I highlight a few options in my Photo Forensics video; I suppose I should also post the URLs, here. Or, you can do it yourself using GIMP or Photoshop (GIMP is covered in the video).

(edit)
https://www.izitru.com/
http://fotoforensics.com/

ChenPengFi
10/27/2016 3:14pm,
I highlight a few options in my Photo Forensics video; I suppose I should also post the URLs, here. Or, you can do it yourself using GIMP or Photoshop (GIMP is covered in the video).

(edit)
https://www.izitru.com/
http://fotoforensics.com/



Thanks, must have missed that bit.
I have gimp and paint.net but was looking for online options.
It can be better to point to a third party site rather than,
"Well look what happened when I put it in this program and did xyz..."
when doing forensics.

submessenger
10/27/2016 3:41pm,
Thanks, must have missed that bit.
I have gimp and paint.net but was looking for online options.
It can be better to point to a third party site rather than,
"Well look what happened when I put it in this program and did xyz..."
when doing forensics.

Good point. I allude to it a couple of times in the videos, but I still haven't done a chain-of-custody discussion.
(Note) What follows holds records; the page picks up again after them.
-- ==== Sys2Proof/Safety.lean ====
section
/-! DEFINITION. Safety.lean: what counts as a good state and a good run, in the terms claims use. -/

namespace Sys2Proof.Machine

/-- A state of an output port that the busy rule allows (R141, R148): the waiting bytes are the last of the stream and
at most `bound` of them. -/
abbrev SinkPort.Inv (bound : Nat) (q : SinkPort) : Prop := q.undelivered ≤ q.out.length ∧ q.undelivered ≤ bound

/-- R26: an open run's byte is held. -/
abbrev EncInst.Held (e : EncInst) : Prop := e.runLength ≠ 0#8 → e.pending.written = true

/-- R29: in phase SawEscapeAndByte the captured byte is held. -/
abbrev DecInst.Held (d : DecInst) : Prop := d.phase = .sawEscapeAndByte → d.pending.written = true

/-- The invariant of an ENC instance between two commands: `runLength` is 0 to 254 (R25), an open run's byte is held (R26),
and at most 3 output bytes wait (R148). -/
abbrev EncInst.Inv (e : EncInst) : Prop := e.runLength.toNat ≤ 254 ∧ e.Held ∧ e.sink.Inv 3

/-- The invariant of a DEC instance between two commands: the captured byte is held where it is meaningful (R29), and at
most 255 output bytes wait (R148). -/
abbrev DecInst.Inv (d : DecInst) : Prop := d.Held ∧ d.sink.Inv 255

/-- The invariant of the machine: every instance meets its own. -/
abbrev State.Inv (s : State) : Prop := (∀ e ∈ s.encs, e.Inv) ∧ (∀ d ∈ s.decs, d.Inv)

/-- Every instance is idle: each output byte has been accepted (R128, R141). -/
abbrev State.AllDelivered (s : State) : Prop :=
  (∀ e ∈ s.encs, e.sink.undelivered = 0) ∧ (∀ d ∈ s.decs, d.sink.undelivered = 0)

/-- Every sink holds its ready line high (the fairness of R144). -/
abbrev State.AllReady (s : State) : Prop := (∀ e ∈ s.encs, e.sink.ready = true) ∧ (∀ d ∈ s.decs, d.sink.ready = true)

/-- The machine as a whole has nothing left to do: no input, and every output byte accepted. Then the run of every instance
has ended (R128, `State.RunEnded`). -/
abbrev State.AtEnd (s : State) : Prop := s.inputs = [] ∧ s.AllDelivered

/-- The registers of one instance: R39's EncState and DecState, a `pendingByte` without a value being `none`. -/
inductive Registers where
  | enc (pendingByte : Option Byte) (runLength : Byte)
  | dec (phase : Phase) (pendingByte : Option Byte)
  deriving DecidableEq, Repr

/-- The registers of the instance on a command port, if the platform has it. -/
def State.registersAt? (s : State) (p : Port) : Option Registers :=
  match p with
  | .enc k => s.encs[k]?.map fun e => .enc e.pending.read? e.runLength
  | .dec k => s.decs[k]?.map fun d => .dec d.phase d.pending.read?

/-- The parameter ESC of the instance on a command port. -/
def State.escAt? (s : State) (p : Port) : Option Byte :=
  match p with
  | .enc k => s.encs[k]?.map EncInst.esc
  | .dec k => s.decs[k]?.map DecInst.esc

/-- The output stream of the instance on a command port. -/
def State.outAt? (s : State) (p : Port) : Option (List Byte) := (s.sinkAt? p).map SinkPort.out

/-- The input is a command of the host of `p`. -/
def Input.isCommandAt (p : Port) : Input → Bool
  | .offer p' _ => p' == p
  | .reset _ _ => false
  | .resetDuringOutput _ _ => false
  | .transfer _ => false
  | .sinkReady _ _ => false

/-- The input is a reset of the instance on `p`, at whatever time. -/
def Input.isResetAt (p : Port) : Input → Bool
  | .offer _ _ => false
  | .reset p' _ => p' == p
  | .resetDuringOutput p' _ => p' == p
  | .transfer _ => false
  | .sinkReady _ _ => false

/-- The run of ONE instance has ended (R128): its host has issued the last command of its list, and every output byte has
been accepted by its sink. Inputs that are no commands of its host, and other instances, do not matter. -/
def State.RunEnded (s : State) (p : Port) : Prop :=
  (∀ x ∈ s.inputs, x.isCommandAt p = false) ∧ ∃ q, s.sinkAt? p = some q ∧ q.undelivered = 0

/-- The observation of a run of one instance: "the pair (the output stream `out`, the final state)" (R128). -/
structure Observation where
  out   : List Byte
  final : Registers
  deriving DecidableEq, Repr

/-- `o` is the observation of the run of the instance on `p`, which has ended in `s` (R128). -/
def State.Observed (s : State) (p : Port) (o : Observation) : Prop :=
  s.RunEnded p ∧ s.outAt? p = some o.out ∧ s.registersAt? p = some o.final

/-- The next step resets the instance on `p`. -/
abbrev State.ResetNext (s : State) (p : Port) : Prop :=
  ∃ c ∈ s.nextInput? [] s.inputs, c.1.isResetAt p = true

/-- The next step resets the instance on `p`, or takes the word offered on its port, which is then not busy (R141). -/
abbrev State.DrivenNext (s : State) (p : Port) : Prop :=
  ∃ c ∈ s.nextInput? [] s.inputs, c.1.isResetAt p = true ∨ c.1.isCommandAt p = true

/-- The state in which the host of the instance on `p` does nothing; what sinks and other hosts do is kept. -/
def State.withoutHost (p : Port) (s : State) : State :=
  s.setInputs (s.inputs.filter fun x => x.hostPort? != some p)

/-- The platform of a state (R13). -/
def State.platform (s : State) : Platform := { nEnc := s.encs.length, nDec := s.decs.length }

/-- An ENC instance with the value of a meaningless `pendingByte` wiped out (U1): it is meaningful only while a run is open
(R22). -/
def EncInst.masked (e : EncInst) : EncInst := if e.runLength = 0#8 then { e with pending := .noValue } else e

/-- A DEC instance with the value of a meaningless `pendingByte` wiped out (U2): it is meaningful only in phase
SawEscapeAndByte (R29). -/
def DecInst.masked (d : DecInst) : DecInst :=
  if d.phase = .sawEscapeAndByte then d else { d with pending := .noValue }

/-- A state with every meaningless `pendingByte` wiped out (U1, U2). -/
def State.masked (s : State) : State :=
  { s with encs := s.encs.map EncInst.masked, decs := s.decs.map DecInst.masked }

/-- An ENC instance with these registers and with `bs` emitted: the columns "output" and "after" of a table such as R78. -/
def EncInst.after (e : EncInst) (p : PendingReg) (n : Byte) (bs : List Byte) : EncInst :=
  { esc := e.esc, pending := p, runLength := n,
    sink := { out := e.sink.out ++ bs, undelivered := e.sink.undelivered + bs.length, ready := e.sink.ready } }

/-- A DEC instance with these registers and with `bs` emitted: the columns "action" and "next phase" of R91's table. -/
def DecInst.after (d : DecInst) (ph : Phase) (p : PendingReg) (bs : List Byte) : DecInst :=
  { esc := d.esc, phase := ph, pending := p,
    sink := { out := d.sink.out ++ bs, undelivered := d.sink.undelivered + bs.length, ready := d.sink.ready } }

/-- Go on from an outcome that has a next state. -/
def andThen (o : Host.Outcome State Fault Refusal) (f : State → Host.Outcome State Fault Refusal) :
    Host.Outcome State Fault Refusal :=
  match o with
  | .next s => f s
  | .fault r => .fault r
  | .refused r => .refused r

/-- `n` steps of the machine, stopping at the first fault or refusal: a refusal or a fault is never cleared (R112, R113).
That it stops for the whole platform is the model's choice (DESIGN CHOICE, log entry 15, safe). It is the host's `Core.run` on this machine. -/
def runSteps (n : Nat) (s : State) : Host.Outcome State Fault Refusal :=
  match n with
  | 0 => .next s
  | n + 1 => andThen (step s) (runSteps n)

/-- Change the state in an outcome. -/
def mapNext (f : State → State) (o : Host.Outcome State Fault Refusal) : Host.Outcome State Fault Refusal :=
  match o with
  | .next s => .next (f s)
  | .fault r => .fault r
  | .refused r => .refused r

end Sys2Proof.Machine
end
One of these days...

submessenger
10/27/2016 4:48pm,
OK, here's a quiz.

1) Is this a fake?
2) If so, how did they fake it?
3) What analysis methods led you to that conclusion?

GO!

http://i.imgur.com/kGdp1o5.jpg

(edit) I'll give you all a day or two to work the problem. Use your own methods, and/or anything I discuss in the Photo Forensics video, above. I'll be recording my analysis tomorrow morning. No cheating!